"Sejujurnya aku gak bisa hilangin rasa dendam itu. Masa' aku harus bunuh Mark? Hanya karena balas dendam akan masa lalu. Andai aku gak memimpikan masa lalu dan bertemu orang itu, pasti tidak akan seperti ini. Setiap kali bertemu dan bertatapan dengan Mark, pasti rasanya kok emosian, gugup, dan rasanya gak mau ada dia lagi,"
"Pisau... tangan besi... kata Bryan aku pernah merubah bentuk tangan ini? Tapi gimana? Gak mungkin kalo dibongkar. Waktu itu aku kerasukan..."
Emilia yang dari tadi melamun dan bergumam itu sekarang melihati tangan kanannya.

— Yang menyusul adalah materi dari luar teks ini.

-- ==== Sys2Proof/Machine/ParamTable.lean ====
section
/-! DEFINITION. The parameter items (R13, Tables 2.1 … 17.8): access, reset value, number of instances and
the values a write may carry. The item constants name the addresses. -/

namespace Sys2Proof.Machine

open Sys2Proof

/-- Access codes, Table 0.5. -/
inductive Acc where
  | ro | rw | wo | rc
  deriving DecidableEq, Repr

/-- A row of a parameter table: access, reset value, instances and allowed values of a write, as closed ranges. -/
structure Item where
  acc : Acc
  reset : Nat
  insts : Nat
  allowed : List (Nat × Nat)
  deriving DecidableEq, Repr

/-- The items of class DEV (code 0x04, Table 0.6). -/
def itemsDev : Nat → Option Item
  | 0x001 => some ⟨.rw, 0xffff, 1, [(0, 65535)]⟩  -- NUMBER
  | 0x002 => some ⟨.rw, 0, 1, [(0, 15)]⟩  -- ARRAY
  | 0x003 => some ⟨.rw, 0, 1, [(0, 1)]⟩  -- ROOT
  | _ => none

/-- The items of class CHAN (code 0x01, Table 0.6). -/
def itemsChan : Nat → Option Item
  | 0x001 => some ⟨.rw, 0, 256, [(0, 4095)]⟩  -- THRESH
  | 0x002 => some ⟨.rw, 4, 256, [(0, 31)]⟩  -- HYST
  | 0x003 => some ⟨.rw, 0, 256, [(0, 2)]⟩  -- MODE
  | 0x004 => some ⟨.rw, 0, 256, [(0, 1)]⟩  -- POLARITY
  | 0x005 => some ⟨.rw, 1, 256, [(0, 1)]⟩  -- TERM
  | 0x006 => some ⟨.rw, 0, 256, [(0, 32767), (32769, 65535)]⟩  -- OFFSET
  | 0x007 => some ⟨.rw, 0x10000, 256, [(4096, 16777215)]⟩  -- STUCK_LIMIT
  | 0x008 => some ⟨.rw, 0, 256, [(0, 1)]⟩  -- AUTOREADMIT
  | 0x009 => some ⟨.wo, 0, 256, [(0, 1)]⟩  -- READMIT
  | 0x00A => some ⟨.ro, 0, 256, []⟩  -- STATE
  | 0x00B => some ⟨.ro, 0, 256, []⟩  -- CAL_TEMP
  | 0x00C => some ⟨.ro, 0, 256, []⟩  -- CAL_SPAN
  | 0x00D => some ⟨.ro, 0xffffffff, 256, []⟩  -- CAL_AGE
  | 0x010 => some ⟨.rc, 0, 256, []⟩  -- CNT_HITS
  | 0x011 => some ⟨.rc, 0, 256, []⟩  -- CNT_PILEUP
  | 0x012 => some ⟨.rc, 0, 256, []⟩  -- CNT_LOST
  | 0x013 => some ⟨.rc, 0, 256, []⟩  -- CNT_BLANKED
  | 0x014 => some ⟨.rc, 0, 256, []⟩  -- CNT_STUCK
  | 0x015 => some ⟨.rc, 0, 256, []⟩  -- CNT_OUTRANGE
  | _ => none

/-- The items of class TILE (code 0x02, Table 0.6). -/
def itemsTile : Nat → Option Item
  | 0x001 => some ⟨.rw, 10, 16, [(0, 3600)]⟩  -- CAL_PERIOD
  | 0x002 => some ⟨.rw, 16, 16, [(4, 255)]⟩  -- CAL_DT
  | 0x003 => some ⟨.rw, 20, 16, [(18, 22)]⟩  -- CAL_EDGES
  | 0x004 => some ⟨.rw, 1, 16, [(0, 1)]⟩  -- TRIM_EN
  | 0x005 => some ⟨.rw, 0, 16, [(0, 1023)]⟩  -- TAC_TRIM0
  | 0x006 => some ⟨.rw, 0, 16, [(0, 65535)]⟩  -- TAC_T0
  | 0x007 => some ⟨.rw, 0, 16, [(0, 65535)]⟩  -- TAC_TC
  | 0x008 => some ⟨.ro, 0, 16, []⟩  -- TAC_TRIM
  | 0x009 => some ⟨.ro, 0, 16, []⟩  -- TEMP
  | 0x00A => some ⟨.ro, 255, 16, []⟩  -- CAL_CHANNEL
  | _ => none

/-- The items of class REFIN (code 0x0D, Table 0.6). -/
def itemsRefin : Nat → Option Item
  | 0x001 => some ⟨.rw, 0, 4, [(0, 2)]⟩  -- MODE
  | 0x002 => some ⟨.rw, 0, 4, [(0, 6)]⟩  -- PRESCALE
  | 0x003 => some ⟨.rw, 0, 4, [(0, 1)]⟩  -- EDGE
  | 0x004 => some ⟨.rw, 0xf4240, 4, [(10, 1000000000)]⟩  -- GATE
  | 0x005 => some ⟨.wo, 0, 4, [(0, 1)]⟩  -- CAL
  | 0x010 => some ⟨.ro, 0, 4, []⟩  -- FREQ_LO
  | 0x011 => some ⟨.ro, 0, 4, []⟩  -- FREQ_HI
  | 0x012 => some ⟨.ro, 0, 4, []⟩  -- COUNT_LO
  | 0x013 => some ⟨.ro, 0, 4, []⟩  -- COUNT_HI
  | 0x014 => some ⟨.ro, 0, 4, []⟩  -- SPAN_LO
  | 0x015 => some ⟨.ro, 0, 4, []⟩  -- SPAN_HI
  | 0x016 => some ⟨.ro, 0, 4, []⟩  -- PHASE
  | 0x017 => some ⟨.ro, 0, 4, []⟩  -- STATUS
  | 0x018 => some ⟨.rc, 0, 4, []⟩  -- CNT_NOSTAMP
  | 0x101 => some ⟨.rw, 0, 4, [(0, 9)]⟩  -- DM_START
  | 0x102 => some ⟨.rw, 0, 4, [(0, 767)]⟩  -- DM_STOP
  | 0x103 => some ⟨.rw, 0, 4, [(0, 4194303)]⟩  -- DM_OPEN
  | 0x104 => some ⟨.rw, 16, 4, [(1, 4194303)]⟩  -- DM_CLOSE
  | 0x105 => some ⟨.wo, 0, 4, [(0, 1)]⟩  -- DM_CLEAR
  | 0x110 => some ⟨.ro, 0, 4, []⟩  -- DM_N
  | 0x111 => some ⟨.ro, 0, 4, []⟩  -- DM_FIRST
  | 0x112 => some ⟨.ro, 0, 4, []⟩  -- DM_SUM
  | 0x113 => some ⟨.ro, 0, 4, []⟩  -- DM_SUMSQ_LO
  | 0x114 => some ⟨.ro, 0, 4, []⟩  -- DM_SUMSQ_HI
  | 0x115 => some ⟨.ro, 0, 4, []⟩  -- DM_LAST
  | 0x116 => some ⟨.ro, 0, 4, []⟩  -- DM_STATUS
  | 0x118 => some ⟨.rc, 0, 4, []⟩  -- DM_CNT_IGNORED
  | 0x119 => some ⟨.rc, 0, 4, []⟩  -- DM_CNT_STARTLOST
  | 0x11A => some ⟨.rc, 0, 4, []⟩  -- DM_CNT_VOID
  | 0x201 => some ⟨.rw, 0, 4, [(0, 4294967295)]⟩  -- CO_TICK_LO
  | 0x202 => some ⟨.rw, 0, 4, [(0, 4294967295)]⟩  -- CO_TICK_HI
  | 0x203 => some ⟨.rw, 0, 4, [(0, 127)]⟩  -- CO_FINE
  | 0x204 => some ⟨.rw, 16, 4, [(1, 255)]⟩  -- CO_WIDTH
  | 0x205 => some ⟨.rw, 0x1000, 4, [(256, 16777215)]⟩  -- CO_PERIOD
  | 0x206 => some ⟨.rw, 1, 4, [(1, 16777215)]⟩  -- CO_COUNT
  | 0x207 => some ⟨.wo, 0, 4, [(0, 1)]⟩  -- CO_ARM
  | 0x208 => some ⟨.ro, 0, 4, []⟩  -- CO_STATE
  | 0x209 => some ⟨.rc, 0, 4, []⟩  -- CO_MISSED
  | 0x301 => some ⟨.rw, 5, 2, [(1, 4294967295)]⟩  -- CK_M
  | 0x302 => some ⟨.rw, 0x200, 2, [(0, 4294967295)]⟩  -- CK_D
  | 0x303 => some ⟨.rw, 0, 2, [(0, 4294967295)]⟩  -- CK_OFFSET
  | 0x304 => some ⟨.rw, 0, 2, [(0, 1)]⟩  -- CK_EN
  | 0x401 => some ⟨.rw, 0, 1, [(0, 1)]⟩  -- PPS_EN
  | 0x402 => some ⟨.rw, 0, 1, [(0, 4294967295)]⟩  -- PPS_OFFSET
  | 0x403 => some ⟨.rw, 100, 1, [(1, 500000)]⟩  -- PPS_WIDTH
  | 0x404 => some ⟨.rw, 0, 1, [(0, 1)]⟩  -- PPS_UNLOCKED
  | 0x410 => some ⟨.ro, 0, 1, []⟩  -- PPSIN_OFFSET
  | 0x411 => some ⟨.rw, 0x3e8, 1, [(1, 100000)]⟩  -- PPSIN_WINDOW
  | 0x412 => some ⟨.rc, 0, 1, []⟩  -- PPSIN_CNT_IGNORED
  | 0x413 => some ⟨.ro, 0, 1, []⟩  -- PPSIN_STATUS
  | _ => none

/-- The items of class TIME (code 0x0C, Table 0.6). -/
def itemsTime : Nat → Option Item
  | 0x001 => some ⟨.rw, 0, 1, [(0, 1)]⟩  -- SOURCE
  | 0x002 => some ⟨.rw, 0, 1, [(0, 1)]⟩  -- PREFER
  | 0x003 => some ⟨.rw, 0, 1, [(0, 1)]⟩  -- REVERT
  | 0x004 => some ⟨.rw, 60, 1, [(1, 86400)]⟩  -- REVERT_HOLD
  | 0x005 => some ⟨.rw, 100, 1, [(10, 1000000)]⟩  -- STEP_LIMIT
  | 0x006 => some ⟨.rw, 50, 1, [(5, 10000)]⟩  -- PATH_LIMIT
  | 0x007 => some ⟨.rw, 0x2710, 1, [(1, 50000000)]⟩  -- SLEW_MAX
  | 0x008 => some ⟨.rw, 252, 1, [(0, 0), (249, 255)]⟩  -- SYNC_LOG
  | 0x009 => some ⟨.rw, 4, 1, [(2, 64)]⟩  -- LOST_COUNT
  | 0x00A => some ⟨.rw, 64, 1, [(1, 4096)]⟩  -- HOLD_AVG
  | 0x00B => some ⟨.rw, 0x3e8, 1, [(0, 1048575)]⟩  -- HOLD_ALARM
  | 0x00C => some ⟨.rw, 0, 1, [(0, 255)]⟩  -- PTP_DOMAIN
  | 0x010 => some ⟨.ro, 0, 1, []⟩  -- NOW_LO
  | 0x011 => some ⟨.ro, 0, 1, []⟩  -- NOW_HI
  | 0x012 => some ⟨.ro, 0, 1, []⟩  -- NOW_FINE
  | 0x013 => some ⟨.ro, 0, 1, []⟩  -- STATE
  | 0x014 => some ⟨.ro, 0, 1, []⟩  -- RATE_LO
  | 0x015 => some ⟨.ro, 0, 1, []⟩  -- RATE_HI
  | 0x016 => some ⟨.ro, 0, 1, []⟩  -- LAST_STEP_LO
  | 0x017 => some ⟨.ro, 0, 1, []⟩  -- LAST_STEP_HI
  | 0x018 => some ⟨.ro, 0, 1, []⟩  -- STEPS
  | 0x019 => some ⟨.rc, 0, 1, []⟩  -- CNT_LAUNCH_MISSED
  | 0x01A => some ⟨.rc, 0, 1, []⟩  -- CNT_QFULL
  | 0x01B => some ⟨.ro, 0, 1, []⟩  -- HOLD_DRIFT
  | 0x01C => some ⟨.ro, 0, 1, []⟩  -- UTC_OFFSET
  | 0x101 => some ⟨.rw, 0, 2, [(0, 1)]⟩  -- D_ENABLE
  | 0x102 => some ⟨.rw, 0, 2, [(0, 1)]⟩  -- D_TRANSPORT
  | 0x103 => some ⟨.rw, 0, 2, [(0, 4294967295)]⟩  -- D_ASYM
  | 0x110 => some ⟨.ro, 0, 2, []⟩  -- D_FLAGS
  | 0x111 => some ⟨.ro, 0, 2, []⟩  -- D_OFFSET
  | 0x112 => some ⟨.ro, 0, 2, []⟩  -- D_MPD_LO
  | 0x113 => some ⟨.ro, 0, 2, []⟩  -- D_MPD_HI
  | 0x114 => some ⟨.ro, 0, 2, []⟩  -- D_ASYM_PROPOSAL
  | 0x115 => some ⟨.ro, 0, 2, []⟩  -- D_EXCHANGES
  | 0x116 => some ⟨.rc, 0, 2, []⟩  -- D_CNT_BAD
  | _ => none

/-- The items of class ENG (code 0x05, Table 0.6). -/
def itemsEng : Nat → Option Item
  | 0x001 => some ⟨.wo, 0, 128, [(1, 2)]⟩  -- RUN
  | 0x002 => some ⟨.rw, 0, 128, [(0, 2047)]⟩  -- ENTRY
  | 0x003 => some ⟨.rw, 0, 128, [(0, 65535)]⟩  -- CHANMASK
  | 0x004 => some ⟨.rw, 0, 128, [(0, 3)]⟩  -- COPY
  | 0x005 => some ⟨.rw, 0x1000, 128, [(0, 0), (16, 65535)]⟩  -- BUDGET
  | 0x006 => some ⟨.rw, 0, 128, [(0, 1)]⟩  -- PRIV
  | 0x007 => some ⟨.rw, 0, 128, [(0, 15)]⟩  -- AUTORESTART
  | 0x010 => some ⟨.ro, 0, 128, []⟩  -- STATE
  | 0x011 => some ⟨.ro, 0, 128, []⟩  -- PC
  | 0x012 => some ⟨.ro, 0, 128, []⟩  -- TRAP
  | 0x013 => some ⟨.ro, 0, 128, []⟩  -- IMAGE_CRC
  | 0x014 => some ⟨.rc, 0, 128, []⟩  -- MAX_CYCLES
  | 0x020 => some ⟨.rc, 0, 128, []⟩  -- CNT_DROPPED
  | 0x021 => some ⟨.rc, 0, 128, []⟩  -- CNT_IDLE
  | 0x022 => some ⟨.rc, 0, 128, []⟩  -- CNT_PRIM
  | 0x023 => some ⟨.rc, 0, 128, []⟩  -- CNT_PRIM_LOST
  | 0x024 => some ⟨.rc, 0, 128, []⟩  -- CNT_EMITS
  | 0x025 => some ⟨.rc, 0, 128, []⟩  -- CNT_RAISE_LOST
  | 0x026 => some ⟨.rc, 0, 128, []⟩  -- CNT_STALL
  | 0x027 => some ⟨.rc, 0, 128, []⟩  -- CNT_TRAPS
  | 0x028 => some ⟨.rc, 0, 128, []⟩  -- CNT_PORT_REFUSED
  | _ => none

/-- The items of class ACQ (code 0x06, Table 0.6). -/
def itemsAcq : Nat → Option Item
  | 0x001 => some ⟨.rw, 0x100000, 1, [(1024, 1073741824)]⟩  -- PRETRIG
  | 0x002 => some ⟨.rw, 0x10000, 1, [(1, 1073741824)]⟩  -- WINDOW_MAX
  | 0x003 => some ⟨.rw, 0x1000, 1, [(2112, 16777215)]⟩  -- TAIL
  | 0x004 => some ⟨.rw, 0x4000, 1, [(16, 65535)]⟩  -- MAX_BOOKINGS
  | 0x005 => some ⟨.rw, 0, 1, [(0, 2)]⟩  -- STATION
  | 0x006 => some ⟨.rw, 1, 1, [(0, 1)]⟩  -- PRIM_UP
  | 0x007 => some ⟨.rw, 0, 1, [(0, 1)]⟩  -- ARM_UNLOCKED
  | 0x008 => some ⟨.rw, 6, 1, [(0, 7)]⟩  -- RED_CHAN
  | 0x009 => some ⟨.rw, 6, 1, [(0, 7)]⟩  -- RED_PFE
  | 0x00A => some ⟨.rw, 0xffffffff, 1, [(0, 4294967295)]⟩  -- RED_PFE_MASK
  | 0x00B => some ⟨.rw, 7, 1, [(0, 7)]⟩  -- RED_ACQ
  | 0x00C => some ⟨.rw, 0x1000, 1, [(64, 65536)]⟩  -- MON_MAX_ROOMS
  | 0x010 => some ⟨.ro, 0, 1, []⟩  -- STATE
  | 0x011 => some ⟨.ro, 0, 1, []⟩  -- ARM_TICK_LO
  | 0x012 => some ⟨.ro, 0, 1, []⟩  -- ARM_TICK_HI
  | 0x013 => some ⟨.ro, 0, 1, []⟩  -- ARMED_TICKS_LO
  | 0x014 => some ⟨.ro, 0, 1, []⟩  -- ARMED_TICKS_HI
  | 0x015 => some ⟨.ro, 0, 1, []⟩  -- DEAD_TICKS_LO
  | 0x016 => some ⟨.ro, 0, 1, []⟩  -- DEAD_TICKS_HI
  | 0x017 => some ⟨.ro, 0, 1, []⟩  -- DEAD_ROOMS
  | 0x018 => some ⟨.ro, 0, 1, []⟩  -- DEAD_DEPTH
  | 0x019 => some ⟨.ro, 0, 1, []⟩  -- DEAD_BOOKINGS
  | 0x01A => some ⟨.ro, 0, 1, []⟩  -- DEAD_PINS
  | 0x01B => some ⟨.ro, 0, 1, []⟩  -- BOOKINGS_HELD
  | 0x01C => some ⟨.ro, 0, 1, []⟩  -- STATION_SEQ
  | 0x020 => some ⟨.rc, 0, 1, []⟩  -- CNT_ACCEPTS
  | 0x021 => some ⟨.rc, 0, 1, []⟩  -- CNT_REFUSED
  | 0x030 => some ⟨.rc, 0, 13, []⟩  -- CNT_REF
  | 0x031 => some ⟨.rc, 0, 1, []⟩  -- CNT_PRIM_DROPPED
  | 0x032 => some ⟨.rc, 0, 1, []⟩  -- CNT_MON_DROPPED
  | _ => none

/-- The items of class ROOMS (code 0x07, Table 0.6). -/
def itemsRooms : Nat → Option Item
  | 0x001 => some ⟨.rw, 0x200000, 1, [(1048576, 1073741824)]⟩  -- HOLD
  | 0x002 => some ⟨.rw, 0x2000, 1, [(0, 131072)]⟩  -- LOW_WATER
  | 0x003 => some ⟨.rw, 0x400, 1, [(256, 65536)]⟩  -- RESERVE
  | 0x004 => some ⟨.rw, 7, 1, [(0, 15)]⟩  -- W_TRIG
  | 0x005 => some ⟨.rw, 1, 1, [(0, 15)]⟩  -- W_MON
  | 0x006 => some ⟨.rw, 0x1000, 1, [(1, 65535)]⟩  -- BACKLOG_ALARM
  | 0x007 => some ⟨.rw, 0, 1, [(0, 262143)]⟩  -- MAP_SEL
  | 0x010 => some ⟨.ro, 0, 1, []⟩  -- TOTAL
  | 0x011 => some ⟨.ro, 0, 1, []⟩  -- FREE
  | 0x012 => some ⟨.rc, 0, 1, []⟩  -- FREE_MIN
  | 0x013 => some ⟨.ro, 0, 1, []⟩  -- PINNED
  | 0x014 => some ⟨.ro, 0, 1, []⟩  -- DETACHED
  | 0x015 => some ⟨.ro, 0, 1, []⟩  -- FRAGMENT
  | 0x016 => some ⟨.ro, 0, 1, []⟩  -- MONITOR
  | 0x017 => some ⟨.ro, 0x800, 1, []⟩  -- SPARES_LEFT
  | 0x018 => some ⟨.ro, 0, 1, []⟩  -- READY
  | 0x020 => some ⟨.ro, 0, 1, []⟩  -- MAP_W0
  | 0x021 => some ⟨.ro, 0, 1, []⟩  -- MAP_W1
  | 0x022 => some ⟨.ro, 0, 1, []⟩  -- MAP_W2
  | 0x023 => some ⟨.ro, 0, 1, []⟩  -- MAP_W3
  | 0x030 => some ⟨.rc, 0, 1, []⟩  -- CNT_STARVED
  | 0x031 => some ⟨.rc, 0, 1, []⟩  -- CNT_TRUNCATED
  | 0x032 => some ⟨.rc, 0, 1, []⟩  -- CNT_RECYCLED
  | 0x033 => some ⟨.rc, 0, 1, []⟩  -- CNT_BOOKING_CRC
  | 0x034 => some ⟨.rc, 0, 1, []⟩  -- CNT_CACHE_MISS
  | 0x101 => some ⟨.ro, 0, 17, []⟩  -- C_LENGTH
  | 0x102 => some ⟨.ro, 0, 17, []⟩  -- C_DEPTH
  | 0x103 => some ⟨.ro, 0, 17, []⟩  -- C_HELD_LO
  | 0x104 => some ⟨.ro, 0, 17, []⟩  -- C_HELD_HI
  | _ => none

"Aku juga dulu pernah bilang 'a..aku ing..ingin..mati saja..' di masa lalu dan mimpi itu, ketika tangan kananku hancur gara-gara Mark" kali ini Emilia melirih.
Pikirannya itu mengingat lagi masa-masa lalunya yang menyedihkan itu melalui mimpinya, membuatnya tambah emosi, semakin banyak mengingat emosiya semakin meningkat, tangannya yang udah dikepal itu ingin melampiaskan emosinya.
"APA KAU TAK TAHU KALAU AKU ITU MEMBENCIMU! KAU GAK PEKA!"
"Aku membencimu, Emilia"
"AKU SUDAH SANGAT BENCI DAN INGIN MENGHANCURKAN TANGAN SETAN ITU!"
Mengingat itu Emilia menjatuhkan air matanya, tetesan air mata itu jatuh di atas pergelangan tangan kanannya, matanya yang berlinang-linang itu menumpukkan banyak air mata. Tiba-tiba pandangannya tertuju pada topi yang diberikan Mark di malam natal.
"Mark yang sekarang beda dengan yang Mark yang dulu. Aku berjanji tak akan membunuhnya karena dia yang sekarang sangat baik padaku, padahal aku sudah menganggapnya lebih dari teman, melainkan sahabat. Dari pada seperti ini terus, lebih baik aku mati saja"
...
"Bry! Aku pergi keluar bentar!"
"Mau ke mana? Kutemenin ya" sahut Bryan yang berjalan menuju Emilia.
"Mau jalan-jalan bentar, nggak usah ditemenin deh, soalnya aku ada urusan bentar sama temen. Aku pergi ya" sebenarnya ucapannya itu hanyalah kebohongan. Saat ini dia ingin pergi keluar mencari udara segar.
"Hati-hati! Kalo ada apa-apa telpon saja aku"
"Iyaa.."
Di perjalanan, Emilia melihat ke sekitar, orang-orang pada sibuk di pagi ini. Banyak yang bersemangat.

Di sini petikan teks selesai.